Dr. John Trent wrote a booklet entitled The 2 Degree Difference. This principle can be applied to several aspects of our life but since this is a marriage blog it makes the most sense to apply it to marriage.

Apparently Dr. Trent and I have at least one thing in common; we are both prone to falling asleep at the steering wheel. John tells of a time when he was making a trip late at night, a trip he had made many times before. In the wee hours of the morning he dosed off. He awoke to the sound of his car sliding on gravel. He had driven across six lanes of traffic. His immediate reaction was to whip the steering wheel to the right, 180 degrees. This caused his car to roll over. He realized that if he had just turned the wheels 2 degrees at a time he would have been able to avert the roll over while bringing the car under control.

The similarity is that some of us fall asleep at the marriage wheel. Sometimes it takes the form of neglect. Sometimes it is a struggle for control. At other times unfulfilled expectations become the culprit. In most cases self-centeredness is at the heart of the issue. (See James 4:1-2) In these instances it would be great if we could turn the wheel 180 degrees but chances are we can’t. So we begin to change two degrees at a time. Perhaps the husband could take a cup of coffee up to his wife as she is getting ready to start her day; or give her every other Saturday off to go do whatever she pleases while you watch the kids and clean the house; or maybe it is as simple as putting the sports page down when your wife is talking to you. Start small and keep adding little things that will make a huge difference.
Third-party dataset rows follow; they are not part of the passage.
-- ==== Sys2Proof/Machine/Dispatch.lean ====
section
/-! DEFINITION. One arm per instruction: its meaning (spec/40_step_cycle.md R84). -/

namespace Sys2Proof.Machine

def exec (i : Instr) (s : State) : Host.Outcome State Fault Refusal :=
  match i with
  | .cls => Sys2Proof.Machine.execCls s
  | .ret => Sys2Proof.Machine.execRet s
  | .jp nnn => Sys2Proof.Machine.execJp nnn s
  | .call nnn => Sys2Proof.Machine.execCall nnn s
  | .seImm x nn => Sys2Proof.Machine.execSeImm x nn s
  | .sneImm x nn => Sys2Proof.Machine.execSneImm x nn s
  | .seReg x y _ => Sys2Proof.Machine.execSeReg x y s
  | .ldImm x nn => Sys2Proof.Machine.execLdImm x nn s
  | .addImm x nn => Sys2Proof.Machine.execAddImm x nn s
  | .ldReg x y => Sys2Proof.Machine.execLdReg x y s
  | .orReg x y => Sys2Proof.Machine.execOrReg x y s
  | .andReg x y => Sys2Proof.Machine.execAndReg x y s
  | .xorReg x y => Sys2Proof.Machine.execXorReg x y s
  | .addReg x y => Sys2Proof.Machine.execAddReg x y s
  | .subReg x y => Sys2Proof.Machine.execSubReg x y s
  | .shr x y => Sys2Proof.Machine.execShr x y s
  | .subn x y => Sys2Proof.Machine.execSubn x y s
  | .shl x y => Sys2Proof.Machine.execShl x y s
  | .sneReg x y _ => Sys2Proof.Machine.execSneReg x y s
  | .ldI nnn => Sys2Proof.Machine.execLdI nnn s
  | .jpV0 nnn => Sys2Proof.Machine.execJpV0 nnn s
  | .rnd x nn => Sys2Proof.Machine.execRnd x nn s
  | .drw x y n => Sys2Proof.Machine.execDrw x y n s
  | .skp x => Sys2Proof.Machine.execSkp x s
  | .sknp x => Sys2Proof.Machine.execSknp x s
  | .ldVxDt x => Sys2Proof.Machine.execLdVxDt x s
  | .ldVxK x => Sys2Proof.Machine.execLdVxK x s
  | .ldDtVx x => Sys2Proof.Machine.execLdDtVx x s
  | .ldStVx x => Sys2Proof.Machine.execLdStVx x s
  | .addI x => Sys2Proof.Machine.execAddI x s
  | .ldF x => Sys2Proof.Machine.execLdF x s
  | .ldB x => Sys2Proof.Machine.execLdB x s
  | .dump x => Sys2Proof.Machine.execDump x s
  | .load x => Sys2Proof.Machine.execLoad x s

end Sys2Proof.Machine
end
For the wife it may mean allowing her husband to decompress for 30 minutes when he comes home from work before attempting to have any meaningful communication. It may mean making a special dinner, or setting aside any notion of gender roles and just taking out the garbage without nagging him. Again keep looking for the little things that make life a little easier or more pleasant.

This principle can be applied even if you have a great marriage. Most likely you are already being thoughtful and doing little things for one another but we all become lax. Ask yourself what have I stopped doing that used to bring pleasure or comfort to my spouse? What have they hinted at me doing that I never get around to?